Return only the lines running from the first line of the listing through the one with "let w (k : Nat)", unchanged.

### Extracted information
+-------+

-- ==== Sys2Proof/Machine/Copies.lean ====
section
/-! DEFINITION. The copy engine: COPY, COPYM, COPYL and COPYX with their chunks (R222-R227), the end of engine operations
(R204), and cancellation (R211). -/

namespace Sys2Proof.Machine

/-! ### Descriptors -/

/-- The elements of a copy. -/
def CopyDesc.count (d : CopyDesc) : Nat := d.ext.foldl (· * ·) 1

/-- The descriptor at a scratchpad offset; none for a field out of its range that the layout itself shows (R222). -/
def copyDescAt (b : Block) (off : Nat) : Option CopyDesc :=
  let w (k : Nat) : Nat := b.read (off + 4 * k) 4
  let ctl : Word := BitVec.ofNat 32 (w 14)
  let sp (k : Nat) : Option Space := match fieldOf ctl k 2 with | 0 => some .global | 1 => some .scratch | 2 => some .vault | _ => none
  let ext := (List.range 4).map fun k => w (4 + k)
  let strides (k : Nat) : List Int := (List.range 3).map fun j => intVal 32 true (w (k + j))
  match sp 0, sp 2 with
  | some ss, some ds =>
    let d : CopyDesc := ⟨b.read off 8, b.read (off + 8) 8, ext, strides 8, strides 11, ss, ds, fieldOf ctl 4 3,
                         fieldOf ctl 7 12, fieldOf ctl 19 12⟩
    if 4 < d.size || ctl.msb || w 15 != 0 || ext.any (fun e => e == 0 || decide (2 ^ 31 ≤ e)) || decide (2 ^ 32 < d.count) then none
    else some d
  | _, _ => none

/-- One side of a copy: its elements' width in bits (4 for E2M1), and how its dimensions run. -/
structure Side where
  sp : Space
  base : Nat
  tensor : Nat
  str : List Int
  bits : Nat
  deriving DecidableEq, Repr

/-- The bytes an element takes, at least one. -/
def Side.bytes (x : Side) : Nat := max 1 (x.bits / 8)

/-- The source and destination of a copy; COPYX changes the widths (R227). (DEDUCED, unsafe: notes/assumptions/28.md). -/
def CopyDesc.sides (d : CopyDesc) (xf : Option CopyXf) : Side × Side :=
  let k := 8 * 2 ^ d.size
  let (sb, db) := match xf with
    | some (.qnt f _) => (32, matBits f)
    | some (.dqnt f) => (matBits f, 32)
    | some (.cast _) => if d.size = 2 then (32, 16) else (16, 32)
    | _ => (k, k)
  (⟨d.sspace, d.src, d.stensor, d.sstr, sb⟩, ⟨d.dspace, d.dst, d.dtensor, d.dstr, db⟩)

/-- The coordinates of the element with a linear index, i0 fastest (R223). -/
def indexOf (ext : List Nat) (lin : Nat) : List Nat :=
  let e (k : Nat) : Nat := ext.getD k 1
  [lin % e 0, lin / e 0 % e 1, lin / (e 0 * e 1) % e 2, lin / (e 0 * e 1 * e 2)]

/-- `.tr` swaps the first two indices at the destination (R227). -/
def trIndex (xf : Option CopyXf) (i : List Nat) : List Nat :=
  match xf, i with
  | some .tr, a :: b :: r => b :: a :: r
  | _, _ => i

/-- The offset of an element from its side's base, in bytes. -/
def Side.delta (x : Side) (i : List Nat) : Int :=
  (i.getD 0 0 * x.bits / 8 : Nat) + (((i.drop 1).zip x.str).map fun p => (p.1 : Int) * p.2).sum

/-- The vault coordinates a side's base field packs (R222). -/
def Side.coords (x : Side) : List Nat := (List.range 4).map fun k => x.base / 2 ^ (16 * k) % 65536

/-- The first byte of a side and the one after its last. -/
def Side.span (x : Side) (ext : List Nat) : Int × Int :=
  let far : List Int := ((ext.drop 1).zip x.str).map fun p => ((p.1 : Int) - 1) * p.2
  (x.base + (far.map fun k => min 0 k).sum, x.base + (far.map fun k => max 0 k).sum + ((ext.getD 0 1 * x.bits + 7) / 8 : Nat))

/-- Some row of a side reaches a bank in FIFO mode; between the rows nothing is touched. A dimension of stride 0 has one place. -/
def Side.rowsIn (x : Side) (b : Block) (ext : List Nat) : Bool :=
  let n (k : Nat) : Nat := if x.str.getD k 0 = 0 then 1 else ext.getD (k + 1) 1
  (List.range (n 2)).any fun i3 => (List.range (n 1)).any fun i2 => (List.range (n 0)).any fun i1 =>
    b.fifoIn (x.base + x.delta [0, i1, i2, i3]).toNat ((ext.getD 0 1 * x.bits + 7) / 8)

/-- The checks of one side (R203, R222): the address field, strides, extents. `ext` is in the side's own order; `fifo`: the banks are
the issuing block's, whose modes are known. -/
def sideCheck (s : State) (c : Ctx) (x : Side) (ext : List Nat) (fifo : Bool := true) : Option TrapInfo :=
  match x.sp with
  | .vault =>
    if x.str.any (· != 0) then some (operandError c 2)
    else match s.tensor? c.l.asid x.tensor with
    | none => some (operandError c 6)
    | some t =>
      if !t.holds x.coords ((ext.getD 0 1 * x.bits + 8 * x.bytes - 1) / (8 * x.bytes) :: ext.drop 1) then some (operandError c 6)
      else if 2 ^ t.size != x.bytes then some (operandError c 7) else none
  | sp =>
    if (if sp == .global then 2 ^ 56 else 2 ^ 32) ≤ x.base then some (operandError c 2)
    else if x.base % x.bytes != 0 || x.str.any (fun k => k % x.bytes != 0) then some (operandError c 5)
    else if sp == .global then none
    else
      let (lo, hi) := x.span ext
      if lo < 0 then some (c.trap 7 0 (BitVec.ofNat 64 (intBits 32 lo)))
      else if (c.b.scrSize : Int) < hi then some (c.trap 7 0 (BitVec.ofNat 64 lo.toNat))
      else if fifo && c.b.fifoIn lo.toNat (hi - lo).toNat && x.rowsIn c.b ext then some (c.trap 7 3 (BitVec.ofNat 64 lo.toNat))
      else none

/-- The extents in the destination's order. -/
def CopyDesc.dstExt (d : CopyDesc) (xf : Option CopyXf) : List Nat := trIndex xf d.ext

/-- The scale array of a COPYX: its space and address. (DEDUCED, unsafe: notes/assumptions/28.md). -/
def scaleSide (d : CopyDesc) (xf : CopyXf) : Option Space :=
  match xf with
  | .qnt _ _ => some d.dspace
  | .dqnt _ => some d.sspace
  | _ => none

/-- What a transform asks of its descriptor (R227), its scale array's space and alignment among it. (DESIGN CHOICE, unsafe: notes/assumptions/87.md). -/
def xfCheck (c : Ctx) (d : CopyDesc) (xf : CopyXf) (sc : Nat) : Option TrapInfo :=
  let narrowOk : Bool := d.size == 2 && d.ext.getD 0 1 % 32 == 0
  let scales : Option TrapInfo := match scaleSide d xf with
    | some .vault => some (operandError c 2)
    | some .global => if sc % 4 != 0 then some (operandError c 5) else none
    | some .scratch => recordCheck c (sc % 2 ^ 32) 4 (4 * (d.count / 32))
    | none => none
  match xf with
  | .qnt _ _ | .dqnt _ => if narrowOk then scales else some (operandError c 2)
  | .cast _ => if d.size == 1 || d.size == 2 then none else some (operandError c 2)
  | .tr => none

/-- A copy descriptor read and checked at issue (R203, R222, R224, R225, R227); the receivers' banks of a COPYM are checked chunk by
chunk. -/
def copyDesc (s : State) (c : Ctx) (off : Nat) (red : CopyRed) (many : Bool) (xf : Option CopyXf) (sc : Nat) :
    Except TrapInfo CopyDesc :=
  match recordCheck c off 64 64 with
  | some t => .error t
  | none => match copyDescAt c.b off with
    | none => .error (operandError c 2)
    | some d =>
      let (x, y) := d.sides xf
      match firstTrap [
          if red != .none && (d.size != 2 || d.dspace == .vault) then some (operandError c 2) else none,
          if many && d.dspace != .scratch then some (operandError c 2) else none,
          xf.bind fun f => xfCheck c d f sc,
          sideCheck s c x d.ext,
          sideCheck s c y (d.dstExt xf) !many] with
      | some t => .error t
      | none => .ok d

/-- The barrier object a copy counts into, checked (R197). -/
def boCheck (c : Ctx) (bo : Option Nat) : Option TrapInfo := bo.bind (objCheck c)

/-- The barrier objects of a COPYM, checked: their offset; the mode of the issuing block's own bank where its core is in the mask
(R225). -/
def bomCheck (s : State) (c : Ctx) (bo : Nat) (cores : BitVec 16) : Option TrapInfo :=
  (objCheck c bo).filter fun t => t.cause != 0x0C || cores.getLsbD (s.phys c.b.core % 16)

/-! ### The instructions -/

/-- COPY (R224). -/
def copyEff (o : Copy) (c : Ctx) (_ : LaneMask) (s : State) : Eff :=
  let bo := if o.bo then some (c.w.sr o.b.toNat).toNat else none
  match copyDesc s c (c.w.sr o.a.toNat).toNat o.red false none 0 with
  | .error t => .trap t s
  | .ok d => match boCheck c bo with
    | some t => .trap t s
    | none => startOp (.copy d o.red bo) o.d.toNat c s

def execCopy (o : Copy) (s : State) : Host.Outcome State Fault Refusal := issue (.copy o) (copyEff o) s

/-- COPYM (R225). -/
def copymEff (o : Copy) (c : Ctx) (_ : LaneMask) (s : State) : Eff :=
  let bo := (c.w.sr o.b.toNat).toNat
  let cores := (c.w.sr o.c.toNat).extractLsb' 0 16
  match copyDesc s c (c.w.sr o.a.toNat).toNat .none true none 0 with
  | .error t => .trap t s
  | .ok d => match bomCheck s c bo cores with
    | some t => .trap t s
    | none => startOp (.copym d bo cores) o.d.toNat c s

def execCopym (o : Copy) (s : State) : Host.Outcome State Fault Refusal := issue (.copym o) (copymEff o) s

+-------+

### Answer space
-- ==== Sys2Proof/Machine/Copies.lean ====
section
/-! DEFINITION. The copy engine: COPY, COPYM, COPYL and COPYX with their chunks (R222-R227), the end of engine operations
(R204), and cancellation (R211). -/

namespace Sys2Proof.Machine

/-! ### Descriptors -/

/-- The elements of a copy. -/
def CopyDesc.count (d : CopyDesc) : Nat := d.ext.foldl (· * ·) 1

/-- The descriptor at a scratchpad offset; none for a field out of its range that the layout itself shows (R222). -/
def copyDescAt (b : Block) (off : Nat) : Option CopyDesc :=
  let w (k : Nat) : Nat := b.read (off + 4 * k) 4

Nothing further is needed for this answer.